Она покачала головой, как бы говоря: «Там или в другом месте, не все ли мне равно». При свете фонарей я с болью в сердце увидал, как похудело и вытянулось ее личико. Я больше не находил той живости, тех резких порывов, того изменчивого выражения лица, которые так нравились мне в ней. Взгляд вялый, движенья связанные, вид угрюмый. Я взял ее за руку — руку жесткую, наболевшую и холодную. Бедняжка много выстрадала. На мои расспросы она спокойно рассказала, как мадемуазель Префер однажды вызвала ее к себе, обозвала ее чудовищем и гадюкой, а за что — неизвестно.

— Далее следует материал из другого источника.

/-- A general entry of the line's tile is free for a request of the instance (R212). -/
def entryFree (s : State) (c : Ch) (l : LAddr) (i : InstId) : Bool := decide (0 < genFreeFor s c (home l) i)
/-- Allocate for a line, or wait; the WDATA belongs to the entry's flow. -/
def allocate (c : Ch) (q : Acc) (head dd : Bool) (s : State) : State × Option Nat :=
  match takeEntry c q.op q.r q.inst q.line q.rid q.age .request head dd (entryFree s c q.line q.inst) s with
  | (s, some n) => (modCh c (useW q.rid (.flow (tileOf q.line) n)) s, some n)
  | (s, none) => (handoffWait c q dd (modCh c (useW q.rid (.flow (tileOf q.line) 160)) s), none)

/-- The flow of a request handed on with its lookup starts from what the lookup found; the clear-sky path sends its first
snoop where a landing place for its SDATA is free (R109, R467). -/
def firstSnoop (c : Ch) (q : Acc) (n : Nat) (dd : Bool) (s : State) : State :=
  let t := home q.line
  let d := (lookup (ch s c) q.line).dir
  let src := planSource s c q.op dd (lcHit (ch s c) q.line) d (some q.r.agent)
  if (snoopSet s c q.op q.r.subtype (some q.r.agent) d src).isEmpty then s
  else
    let s := startFlow c t n d none s
    match (entry? (tile s c t) n).bind fun e => e.snoops.find? fun p => p.ans.isNone with
    | none => s
    | some p =>
      if !sdataFree (ch s c) then s
      else
      let s := modEntry c t n (markSent p.agent q.line s.tick) s
      modCh c (fun k => push .sno (snpPkt k t n p q.inst .flow (s.pclk + 3 + q.x) (portLane q.r.port)) k) s

-- ## One permitted line

/-- The speculative read (R111): due on MRQ at edge 1. -/
def specRead (c : Ch) (q : Acc) (s : State) : State :=
  let h := { mkHdr 0x39 q.r.agent q.r.tag q.line q.inst 0 with hold := true }
  ev c 0x0B (some 0) q.occ (modCh c (push .mrq (mkPkt h (s.pclk + 1 + q.x) (portLane q.r.port) (some q.rid))) s)
/-- R111 issues a speculative read for the line; none is for a line of a retired page, the gate's denial or not (R324). -/
def specDue (s : State) (c : Ch) (q : Acc) (single : Bool) : Bool :=
  let k := ch s c
  q.op.isRead && single && cfC s c 2 0x40 0 1 == 1 && !k.pgRet.contains (regionOf q.line) && !rawHeld s c (home q.line) .lc &&
    (lcFind k q.line).isNone && !drainHold k && !openLine k q.line && !collision k q.line s.pclk

/-- A read decided on the clear-sky path (R106, R112, R113): GO, or HOME with its data. The MEM_RD of R113 is placed as a
flow's is: a frame is reserved for its fill under WB (Table 19-2). -/
def csRead (c : Ch) (q : Acc) (g : BitVec 3) (spec : Bool) (data : Option (Line × Bool)) (s : State) : State :=
  match data with
  | some (d, p) => csVerdict c q .home (rdataSub g 0) false (csData c q g 0 d p s)
  | none =>
    if spec then ev c 0x0B (some 1) q.occ (csVerdict c q .go (rdataSub g 0) false s)
    else
      let t := home q.line
      match freeSlot (ch s c) t with
      | none => s
      | some n =>
        let v : NSlot := ⟨q.line, false, q.rid, q.r.agent, q.r.tag, q.inst, g, s.tick, false⟩
        let s := if placesWb s c q.line then
            reserveFill c q.occ q.line false (homeTag t n (genOf (tile s c t) n + 1)) s
          else s
        let s := slotRead c t n v (s.pclk + 1 + q.x) (portLane q.r.port) s
        let s := modCh c (modReq q.rid fun o => { o with awaitD := true }) s
        csVerdict c q .home (rdataSub g 0) false s

/-- A decided line (R105): directory update, verdict, and for a write the entry that holds the line until the data is placed
(R107). -/
def csDecided (c : Ch) (q : Acc) (g : BitVec 3) (after : Dir) (spec : Bool) (data : Option (Line × Bool)) (s : State) :
    State :=
  let s := if q.op == .wrFull then s else useBinding c q.r.agent q.line q.inst s
  let s := ev c 0x08 none q.occ (csUpdate c q after s)
  if q.op.isRead then csRead c q g spec data s
  else
    let s := csVerdict c q .cmp (rdataSub g 0) false s
    if q.op == .wrFull then
      match takeEntry c q.op q.r q.inst q.line q.rid q.age .clearSky true false (entryFree s c q.line q.inst) s with
      | (s, some n) =>
        let s := modEntry c (home q.line) n (fun e => { e with updated := true, verdict := true }) s
        modCh c (useW q.rid (.clearSky (tileOf q.line) n)) s
      | (s, none) => s
    else s

/-- Hand a line on to an engine (R104, R109), counted with its reason. The clear-sky path sends the first snoop where the lookup
has decided nothing for want of a row of Table 4-2 or of room; of a line handed on for a collision, raw access or a lost row its
engine sends it (DESIGN CHOICE, assumption 98: R109 does not name the reasons). The early fetch of its sets, which is dropped
with a request that the clear-sky path answers, stays at the bank port (R100, Table 8-9). -/
def handOn (c : Ch) (q : Acc) (why : Nat) (spec : Bool) (s : State) : State :=
  if atMax s c q.inst && !boundTo (ch s c) q.r.agent q.line then csRetry c q 0 spec s
  else
    let s := askPort c (home q.line) .sf (.fetch q.rid) clsFetch q.age (ev c 0x09 (some why) q.occ s)
    match allocate c q true spec s with
    | (s, some n) => if why = 0 then firstSnoop c q n spec s else s
    | (s, none) => s

/-- Join the chain of an open line (R178). -/
def joinChain (c : Ch) (q : Acc) (s : State) : State :=
  if atMax s c q.inst && !boundTo (ch s c) q.r.agent q.line then csRetry c q 0 false s
  else planLine c q.line (allocate c q false false (ev c 0x1F none q.occ s)).1

/-- What the clear-sky path needs besides Table 4-2: an MRS landing place and a slot for a read under R113, a tracker entry
for a write (R104, R113). -/
def csRoom (s : State) (c : Ch) (q : Acc) (spec hit : Bool) : Bool :=
  if q.op.isRead then hit || spec || (mrsFree (ch s c) && (freeSlot (ch s c) (home q.line)).isSome)
  else if q.op == .wrFull then
    (freeEntry (tile s c (home q.line))).isSome && (boundTo (ch s c) q.r.agent q.line ||
      entryFree s c q.line q.inst && !atMax s c q.inst)
  else true

/-- A line that no one holds (R104): decided where Table 4-2 and its conditions allow, else handed on. A tag hit whose clean frame
is lost as it is read is a miss (Table 12-3): it is answered as R113 answers one. -/
def csLine (c : Ch) (q : Acc) (single : Bool) (s : State) : State :=
  let s := csTouch c q.line s
  let hit := (lcFind (ch s c) q.line).isSome
  let spec := specDue s c q single
  let s := if spec then specRead c q s else s
  let fail := lookupFails s c q.line
  let lk := lookup (ch s c) q.line
  match fail with
  | some why => handOn c q why spec s
  | none =>
    if collision (ch s c) q.line s.pclk then handOn c q 1 spec s
    else
      match (if single then csDecide s c q.op q.r.subtype q.r.agent lk hit else none) with
      | none => handOn c q 0 spec s
      | some (g, after) =>
        if !csFits s c q after then handOn c q 0 spec s
        else if q.op.isRead && hit then
          match lcLook c q.occ q.line s with
          | (s, some d) => csDecided c q g after false (some d) s
          | (s, none) => if csRoom s c q false false then csDecided c q g after false none s else handOn c q 3 false s
        else if csRoom s c q spec hit then csDecided c q g after spec none s
        else handOn c q 0 spec s

/-- A permitted line that needs an answer, or an EVICT handed on (R178, R185, R194). -/
def serveLine (c : Ch) (single : Bool) (q : Acc) (s : State) : State :=
  let k := ch s c
  match (if q.op.isWrite then absorber k q.r.agent q.line else none) with
  | some (n, e) => absorbNow c q n e s
  | none =>
    if drainHold k || (maintHeld k q.line && !boundTo k q.r.agent q.line) then csRetry c q 1 false s
    else if openLine k q.line then joinChain c q s
    else csLine c q single s
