/-- A packet on MRS. -/
def mrs (c : Ch) (op : BitVec 6) (d : DataIn) (s : State) : State :=
  inPacket c .mrs d.gap (mrsAct c op d) s

/-- MEM_FILL. -/
def execMemFill (c : Ch) (d : DataIn) (s : State) : Host.Outcome State Fault Refusal := .next (mrs c 0x3D d s)
/-- MEM_RMW. -/
def execMemRmw (c : Ch) (d : DataIn) (s : State) : Host.Outcome State Fault Refusal := .next (mrs c 0x3E d s)
/-- MEM_ATOM_RES. -/
def execMemAtomRes (c : Ch) (d : DataIn) (s : State) : Host.Outcome State Fault Refusal := .next (mrs c 0x3F d s)

/-- A crossing of an answer port is counted (0x41, 0x3E, 0x3D): a DIN packet of no known kind is neither qualifier's. -/
def inEvent (c : Ch) (p : InPort) (o : Occ) (s : State) : State :=
  match p with
  | .sni => ev c 0x41 none o s
  | .din => ev c 0x3E (some 7) o s
  | .mrs => ev c 0x3D none o s
/-- An opcode invalid on SNI, DIN or MRS is handled under R31 (R74). -/
def invalidInbound (c : Ch) (p : InPort) (r : RspIn) (opcode : BitVec 6) (s : State) : State :=
  let o := occTag (ch s c) r.tag r.laddr
  let s := inEvent c p o s
  if discards s c then s
  else
    let port := match p with | .sni => 2 | .din => 3 | .mrs => 4
    protocolError c 0 port opcode r.laddr r.agent 0 r.tag o s
/-- INBOUND_INVALID_OPCODE. -/
def execInboundInvalidOpcode (c : Ch) (p : InPort) (r : RspIn) (opcode : BitVec 6) (s : State) :
    Host.Outcome State Fault Refusal :=
  .next (if inboundOpcode p opcode then passEdges r.gap s else inPacket c p r.gap (invalidInbound c p r opcode) s)

-- ## Sinks at the tiles

/-- A snoop answer reaches its flow (R145, R155): one that Table 6-3 does not allow is recorded and the snoop sent again, three
times in all; then the agent is settled as dead for the line. -/
def answerLands (c : Ch) (t : TileId) (h : Header) (s : State) : State :=
  match tagged (ch s c) h.tag with
  | none => s
  | some (_, n, e) =>
    match e.snoops.find? fun p => p.agent == h.agent && p.laddr == h.laddr && p.out with
    | none => s
    | some p =>
      let s := if e.work == .recovery then biStep c s else s
      let s := modEntry c t n (fun e => wake s.tick (modSnp h.agent h.laddr (fun p => { p with out := false }) e)) s
      match p.ans with
      | some x =>
        let s := makePlans c t n (offPlan c t n p x s)
        let s := if x == .i then ev c 0x17 none (occE t e) s else s
        let fwd := match p.op with | .fwd _ => true | .fwdInv => true | _ => false
        let s := if x == .i && fwd then ev c 0x1B none (occE t e) s else s
        flushAcks c s
      | none =>
        let s := protocolError c 2 2 h.opcode h.laddr h.agent 0 h.tag (occE t e) s
        if p.tries < 3 then s else flushAcks c (settleSnp c t n p s)

/-- SDATA lands: it is the flow's once every write of its agent for the line that the flow has absorbed is taken (R154). -/
def sdataLands (c : Ch) (t : TileId) (h : Header) (d : Line) (s : State) : State :=
  match tagged (ch s c) h.tag with
  | none => s
  | some (_, n, e) =>
    if !e.snoops.any fun p => p.agent == h.agent && p.laddr == h.laddr && p.dataDue then s
    else
      takeSdata c t n (modEntry c t n (fun e => wake s.tick
        (modSnp h.agent h.laddr (fun p => { p with dataDue := false, sdata := some (d, h.poison) }) e)) s)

Мадемуазель добавила: «Вы больше не увидите господина Бонара, который давал вам вредные советы и очень дурно поступил со мною». Я ей ответила: «Этому, мадемуазель, я не поверю никогда». Мадемуазель дала мне пощечину и отослала в класс. Весть, что я вас больше не увижу, окутала меня каким-то мраком. Вам знакомы вечера, когда бывает грустно от окружающей вас темноты? Так вот, представьте себе, что это длится недели, месяцы. Однажды я узнала, что вы говорите с начальницей в приемной; я вас подстерегла, и мы сказали друг другу «до свиданья». Мне стало немного легче. Спустя некоторое время мой опекун приехал, чтобы взять меня к себе на четверг. Я отказалась. Он очень мягко заметил, что я капризница, и оставил меня в покое. Но через день ко мне явилась мадемуазель Префер с таким злым видом, что я даже испугалась. В руках у ней было письмо. «Мадемуазель, — обратилась она ко мне, — ваш опекун ставит меня в известность, что ваши деньги пришли к концу. Не бойтесь: я не собираюсь выгонять вас, но полагаю, вы сочтете справедливым, что вам надо работать за свое содержание».

После этого она заставила меня убирать в доме, а иногда по целым дням держала взаперти на чердаке. Вот, господин Бонар, что произошло, пока вы не бывали. Если бы я и могла писать вам — не знаю, стала ли бы я это делать: я не верила, чтоб вы могли взять меня из пансиона; а раз меня не принуждали ходить к господину Мушу, спешить было нечего. Ждать я могла и в кухне и на чердаке.

— Жанна, — воскликнул я, — хотя бы нам пришлось бежать даже в Океанию, мерзкая Префер вас больше не получит! Клянусь вам в том великой клятвой. А почему бы нам не поехать в Океанию? Климат там здоровый, в одном журнале я как-то видел, что там имеются даже фортепьяно. Покамест едем к госпоже де Габри, — на наше счастье, она дня три-четыре тому назад вернулась в Париж; мы оба младенцы, и нам очень нужна помощь.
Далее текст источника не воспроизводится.